= Joseph Kurihara =

Joseph Yoshisuke Kurihara (栗原 吉輔, 1895–1965) was a Japanese American internee at Manzanar and then Tule Lake who renounced U.S. citizenship under the Renunciation Act of 1944 in protest of the internment. After the end of World War II, he emigrated to Japan, where he lived until his death.

==Biography==
===Early life===
Born on the island of Kauai in the Republic of Hawaii to father Kichizo and mother Haru, both sugar plantation workers, Kurihara moved to the mainland to attend St. Ignatius High School in San Francisco. Following service with the U.S. Army Medical Department in France during World War I, Kurihara went on to Southwestern University in Los Angeles, where he received a bachelor's degree in commercial science. Afterwards he held a variety of jobs in food-related business, until the 1930s when he became the navigator on a Portuguese ship.

===Internment===
During World War II, following the signing of Executive Order 9066, Kurihara was interned at the Manzanar War Relocation Center. In December 1942, Kurihara was part of a five-member committee which organized protests over the arrest of Harry Ueno, an internee accused of the beating of Fred Tayama. The protestors became unruly, and two soldiers fired on the crowd without orders; two men died, and ten others were injured. Kurihara spent about a month in jail, and was further transferred to citizen isolation camps at Moab, Utah and Leupp, Arizona before finally arriving at the Tule Lake Segregation Center.

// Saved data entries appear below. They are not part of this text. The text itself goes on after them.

-- ==== Sys2Proof/Machine/Step.lean ====
section
/-! DEFINITION. Machine/Step.lean: one step of the block: the command at the front of the queue, or an idle nanosecond. -/

namespace Sys2Proof.Machine

/-- One step: the command at the front of the queue is taken and runs on the state with the queue's rest; on an empty queue the block
idles. -/
def step (s : State) : Host.Outcome State Fault Refusal :=
  match s.pending with
  | [] => .next s.idle
  | c :: rest => exec c { s with pending := rest }

/-- The state with the command that a word spells at the front of its queue; the state itself where the word spells none. -/
def State.withFetchWord (s : State) (nbits w : Nat) : State :=
  match decodeTableWord nbits w with
  | some c => { s with pending := c :: s.pending }
  | none => s

end Sys2Proof.Machine
end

===Renunciation and emigration===
Kurihara was one of 5,725 Nisei, mostly Tule Lake internees, who renounced U.S. citizenship under the Renunciation Act of 1944, and one of 316 who did not seek to restore their citizenship after the war's end. He departed for Japan in November 1945 on board the with 1,500 other former internees. He worked for the United States Army, Japan as a translator in Sasebo, Nagasaki before moving to Tokyo, where he lived until his death.